**** Exercise data

theorem step_holdsInt {s t : State} (h : step s = .next t) {j : Fin 17} (hj : s.holdsInt j) : t.holdsInt j := by
  rcases (step_next h).2 with ⟨f, _, rfl⟩ | ⟨i, f, _, _, rfl⟩ | ⟨i, u, _, hb, _, rfl⟩ | ⟨i, u, _, hb, _, rfl⟩
  · exact hj
  · exact hj
  · exact State.holdsInt_setReg_int ((bodyOf_effect hb).holdsInt hj) _ _
  · exact (bodyOf_effect hb).holdsInt hj

/-- Settles O52: the one operation that writes an address is the move of `sp`, and it needs one there already. -/
theorem addressesAreNeverMade : Obligations.AddressesAreNeverMade := by
  unfold Obligations.AddressesAreNeverMade
  intro k s t j v hv h
  exact run_induction (P := fun s t => s.holdsInt j → t.holdsInt j) (fun s hs => hs)
    (fun s u t hu ih hs => ih (step_holdsInt hu hs)) h ⟨v, hv⟩

/-! The depth of the stack (spec/42_stack.md R147). -/

theorem State.depth_eq_some {s : State} {d : Nat} : s.depth = some d ↔ ∃ a, s.sp = .addr a ∧ d = s.cfg.memCells - a := by
  unfold State.depth
  cases s.sp <;> simp [eq_comm]

theorem State.depth_congr {s t : State} (hc : t.cfg = s.cfg) (hsp : t.sp = s.sp) : t.depth = s.depth := by
  rw [State.depth, State.depth, hc, hsp]

/-- After a push `sp` holds one cell less, after a pop one more, after any other completed body that does not name `sp` as its
destination what it held. -/
theorem BodyEffect.sp_cases {i : Instr} {s t : State} (h : BodyEffect s i t) (hs : s.cfg.wf)
    (hd : destOperand i ≠ some (.registerSlot s.cfg.idxSp)) :
    (pushes i = true ∧ pops i = false ∧ ∃ a, s.sp = .addr a ∧ s.cfg.stackLimit < a ∧ t.sp = .addr (a - 1)) ∨
    (pushes i = false ∧ pops i = true ∧ ∃ a, s.sp = .addr a ∧ a < s.cfg.memCells ∧ t.sp = .addr (a + 1)) ∨
    (pushes i = false ∧ pops i = false ∧ t.sp = s.sp) := by
  have hne : s.cfg.idxSp ≠ s.cfg.idxIp := Config.idxSp_ne_idxIp hs
  cases h with
  | same _ hpush hpop => exact .inr (.inr ⟨hpush, hpop, rfl⟩)
  | assign hd' hpop =>
    have hpush : pushes i = false := by
      by_contra hp
      cases hd'.symm.trans (destOperand_of_pushes (by simpa using hp))
    exact .inr (.inr ⟨hpush, hpop, State.sp_assign_of_ne s (fun he => hd (he ▸ hd')) _⟩)
  | push hp _ hsp hlim => exact .inl ⟨hp, pops_of_pushes hp, _, hsp, hlim, by simp⟩
  | pop _ hp hsp hlt => exact .inr (.inl ⟨pushes_of_pops hp, hp, _, hsp, hlt, by simp⟩)
  | setRem | setFlags | emit | halt => exact .inr (.inr ⟨rfl, rfl, rfl⟩)
  | jump _ hpush hpop => exact .inr (.inr ⟨hpush, hpop, State.sp_setPc s _ hne⟩)
  | call _ hsp hlim =>
    refine .inl ⟨rfl, rfl, _, hsp, hlim, ?_⟩
    rw [State.sp_setPc _ _ (by exact hne), State.memWrite_sp, State.sp_setSp]
  | ret hsp hlt hsp' =>
    obtain rfl := sp_of_sp_setPc hs hsp hsp'
    exact .inr (.inl ⟨rfl, rfl, _, hsp, hlt, by simp⟩)

/-- Settles O25: `sp` moves by one cell, within the bounds that a well-formed state gives it. -/
theorem stackDepthMovesByOne : Obligations.StackDepthMovesByOne := by
  unfold Obligations.StackDepthMovesByOne
  intro i s t d hs hr hdepth h ht hd
  have hb : bodyOf i s = .ok t := by
    rcases exec_next.mp h with hb | ⟨f, _, rfl⟩
    · exact hb
    · cases ht
  have hcfg : t.cfg = s.cfg := (bodyOf_effect hb).cfg_program.1
  have hcells := Config.stackLimit_add_stackCells hs.1
  obtain ⟨b, hb', rfl⟩ := State.depth_eq_some.mp hdepth
  obtain ⟨hlo, hhi⟩ := hs.sp_bounds hb'
  rcases (bodyOf_effect hb).sp_cases hs.1 hd with
    ⟨hpush, hpop, a, ha, hlim, hsp⟩ | ⟨hpush, hpop, a, ha, hlt, hsp⟩ | ⟨hpush, hpop, hsp⟩
  · cases ha.symm.trans hb'
    refine ⟨fun _ => ⟨State.depth_eq_some.mpr ⟨_, hsp, ?_⟩, ?_⟩, by simp [hpop], by simp [hpush]⟩
    · rw [hcfg]
      omega
    · omega
  · cases ha.symm.trans hb'
    refine ⟨by simp [hpush], fun _ => ⟨State.depth_eq_some.mpr ⟨_, hsp, ?_⟩, ?_⟩, by simp [hpop]⟩
    · rw [hcfg]
      omega
    · omega
  · exact ⟨by simp [hpush], by simp [hpop], fun _ _ => (State.depth_congr hcfg hsp).trans hdepth⟩

end Sys2Proof.Machine

/-! The statements about which faults are raised (spec/60_exceptions.md R252, R253; spec/30_encoding.md R91). For each shared operation
the codes it can raise are said once; the codes 3 and 4 come only from a reference that is not valid (spec/30_encoding.md R81). -/

namespace Sys2Proof.Machine

/-- What a used reference can raise: its tag, or, if it is not a valid reference, that it is absent or out of range. -/
def RefFault (memCells : Nat) (r : Ref) (f : Fault) : Prop :=
  f.code = 5 ∨ ((f.code = 3 ∨ f.code = 4) ∧ r.valid memCells = false)

theorem refFault_of_rd_error {pos : Fin 2} {r : Ref} {s : State} {f : Fault} (h : rd pos r s = .error f) :
    RefFault s.cfg.memCells r f := by
  rcases rd_error.mp h with ⟨rfl, rfl⟩ | ⟨i, rfl, hi, rfl⟩ | ⟨i, a, _, _, rfl⟩ | ⟨c, rfl, hc, rfl⟩
  · exact .inr ⟨.inl rfl, rfl⟩
  · exact .inr ⟨.inr rfl, by simpa [Ref.valid] using hi⟩
  · exact .inl rfl
  · exact .inr ⟨.inr rfl, by simpa [Ref.valid] using hc⟩

theorem code_of_wrFault_some {pos : Fin 2} {r : Ref} {s : State} {f : Fault} (h : wrFault pos r s = some f) :
    (f.code = 3 ∨ f.code = 4) ∧ r.valid s.cfg.memCells = false := by
  rcases wrFault_some.mp h with ⟨rfl, rfl⟩ | ⟨i, rfl, hi, rfl⟩ | ⟨c, rfl, hc, rfl⟩
  · exact ⟨.inl rfl, rfl⟩
  · exact ⟨.inr rfl, by simpa [Ref.valid] using hi⟩
  · exact ⟨.inr rfl, by simpa [Ref.valid] using hc⟩

theorem code_of_readIp_error {s : State} {f : Fault} (h : readIp s = .error f) : f.code = 5 := by
  obtain ⟨_, _, rfl⟩ := readIp_error.mp h
  rfl

theorem code_of_pushWord_error {v : Word} {s : State} {f : Fault} (h : pushWord v s = .error f) :
    f.code = 5 ∨ f.code = 8 := by
  rcases pushWord_error.mp h with ⟨_, _, rfl⟩ | ⟨_, _, _, rfl⟩
  · exact .inl rfl
  · exact .inr rfl

theorem code_of_popRead_error {s : State} {f : Fault} (h : popRead s = .error f) : f.code = 5 ∨ f.code = 9 := by
  rcases popRead_error.mp h with ⟨_, _, rfl⟩ | ⟨_, _, _, rfl⟩
  · exact .inl rfl
  · exact .inr rfl

theorem code_of_popAdvance_error {s : State} {f : Fault} (h : popAdvance s = .error f) : f.code = 5 := by
  obtain ⟨_, _, rfl⟩ := popAdvance_error.mp h
  rfl

/-- What the body of `mod` can raise: operand 1 is reached only when operand 0 was read, the divisor only when both were. -/
theorem bodyOf_mod_error {op0 op1 : Ref} {s : State} {f : Fault} :
    bodyOf (.mod op0 op1) s = .error f ↔
      rd 0 op0 s = .error f ∨ (∃ a, rd 0 op0 s = .ok a ∧ rd 1 op1 s = .error f) ∨
      ∃ a, rd 0 op0 s = .ok a ∧ rd 1 op1 s = .ok 0 ∧ f = .divideByZero := by
  simp only [bodyOf, except_bind_error, aluMod_error, reduceCtorEq, and_false, exists_false, or_false]
  constructor
  · rintro (h | ⟨a, ha, h | ⟨b, hb, rfl, rfl⟩⟩)
    · exact .inl h
    · exact .inr (.inl ⟨a, ha, h⟩)
    · exact .inr (.inr ⟨a, ha, hb, rfl⟩)
  · rintro (h | ⟨a, ha, h⟩ | ⟨a, ha, hb, rfl⟩)
    · exact .inl h
    · exact .inr ⟨a, ha, .inl h⟩
    · exact .inr ⟨a, ha, .inr ⟨0, hb, rfl, rfl⟩⟩

/-- What an instruction's body can raise: a fault of a reference it uses, or one of the faults of its own row that no reference
raises. -/
inductive BodyFault (s : State) (i : Instr) (f : Fault) : Prop where
  | ofRef (r : Ref) (hr : r ∈ i.operands) (hf : RefFault s.cfg.memCells r f) (hrow : [3, 4, 5] ⊆ raisableCodes i)
  | ofDestination (r : Ref) (hr : r ∈ i.operands) (hf : (f.code = 3 ∨ f.code = 4) ∧ r.valid s.cfg.memCells = false)
      (hrow : [3, 4] ⊆ raisableCodes i)
  | own (hrow : f.code ∈ raisableCodes i) (hne : f.code ≠ 3 ∧ f.code ≠ 4)

theorem BodyFault.of_rd_error {pos : Fin 2} {r : Ref} {s : State} {i : Instr} {f : Fault} (h : rd pos r s = .error f)
    (hr : r ∈ i.operands) (hrow : [3, 4, 5] ⊆ raisableCodes i) : BodyFault s i f :=
  .ofRef r hr (refFault_of_rd_error h) hrow

theorem BodyFault.of_code {s : State} {i : Instr} {f : Fault} {n : Nat} (h : f.code = n) (hrow : n ∈ raisableCodes i)
    (hne : n ≠ 3 ∧ n ≠ 4) : BodyFault s i f :=
  .own (h ▸ hrow) (h ▸ hne)

theorem BodyFault.of_unaryBody {g : Word → Word} {op0 : Ref} {s : State} {i : Instr} {f : Fault}
    (h : unaryBody g op0 s = .error f) (hr : op0 ∈ i.operands) (hrow : [3, 4, 5] ⊆ raisableCodes i) : BodyFault s i f :=
  .of_rd_error (unaryBody_error.mp h) hr hrow

/-- Both operands can be at fault, or the value function raises a fault of the instruction's own. -/
theorem BodyFault.of_binaryBody {g : Word → Word → Except Fault Word} {op0 op1 : Ref} {s : State} {i : Instr} {f : Fault}
    (h : binaryBody g op0 op1 s = .error f) (hops : i.operands = [op0, op1]) (hrow : [3, 4, 5] ⊆ raisableCodes i)
    (hg : ∀ a b, g a b = .error f → f.code ∈ raisableCodes i ∧ f.code ≠ 3 ∧ f.code ≠ 4) : BodyFault s i f := by
  rcases binaryBody_error.mp h with h | ⟨_, _, h⟩ | ⟨a, b, _, _, h⟩
  · exact .of_rd_error h (by simp [hops]) hrow
  · exact .of_rd_error h (by simp [hops]) hrow
  · obtain ⟨hrow, hne⟩ := hg a b h
    exact .own hrow hne

theorem BodyFault.of_transfer {op0 : Ref} {s : State} {i : Instr} {f : Fault} (h : transfer op0 s = .error f)
    (hr : op0 ∈ i.operands) (hrow : [3, 4, 5] ⊆ raisableCodes i) : BodyFault s i f :=
  .of_rd_error (transfer_error.mp h) hr hrow

theorem BodyFault.of_popBody {op0 : Ref} {s : State} {i : Instr} {f : Fault} (h : popBody op0 s = .error f)
    (hr : op0 ∈ i.operands) (hrow : [3, 4, 5, 9] ⊆ raisableCodes i) : BodyFault s i f := by
  rcases popBody_error.mp h with h | ⟨_, _, h⟩ | ⟨_, _, _, rfl⟩
  · rcases code_of_popRead_error h with hc | hc
    · exact .of_code hc (hrow (by simp)) (by decide)
    · exact .of_code hc (hrow (by simp)) (by decide)
  · exact .ofDestination op0 hr (code_of_wrFault_some h) (List.Subset.trans (by simp) hrow)
  · exact .of_code (n := 5) rfl (hrow (by simp)) (by decide)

********

## Description of the task:
What is needed is a verbatim copy of every line in the records above from the one containing "(hne : n ≠ 3" down to the one containing "(unaryBody_error.mp h) hr hrow", both included, and nothing more.

## Result of this task:
    (hne : n ≠ 3 ∧ n ≠ 4) : BodyFault s i f :=
  .own (h ▸ hrow) (h ▸ hne)

theorem BodyFault.of_unaryBody {g : Word → Word} {op0 : Ref} {s : State} {i : Instr} {f : Fault}
    (h : unaryBody g op0 s = .error f) (hr : op0 ∈ i.operands) (hrow : [3, 4, 5] ⊆ raisableCodes i) : BodyFault s i f :=
  .of_rd_error (unaryBody_error.mp h) hr hrow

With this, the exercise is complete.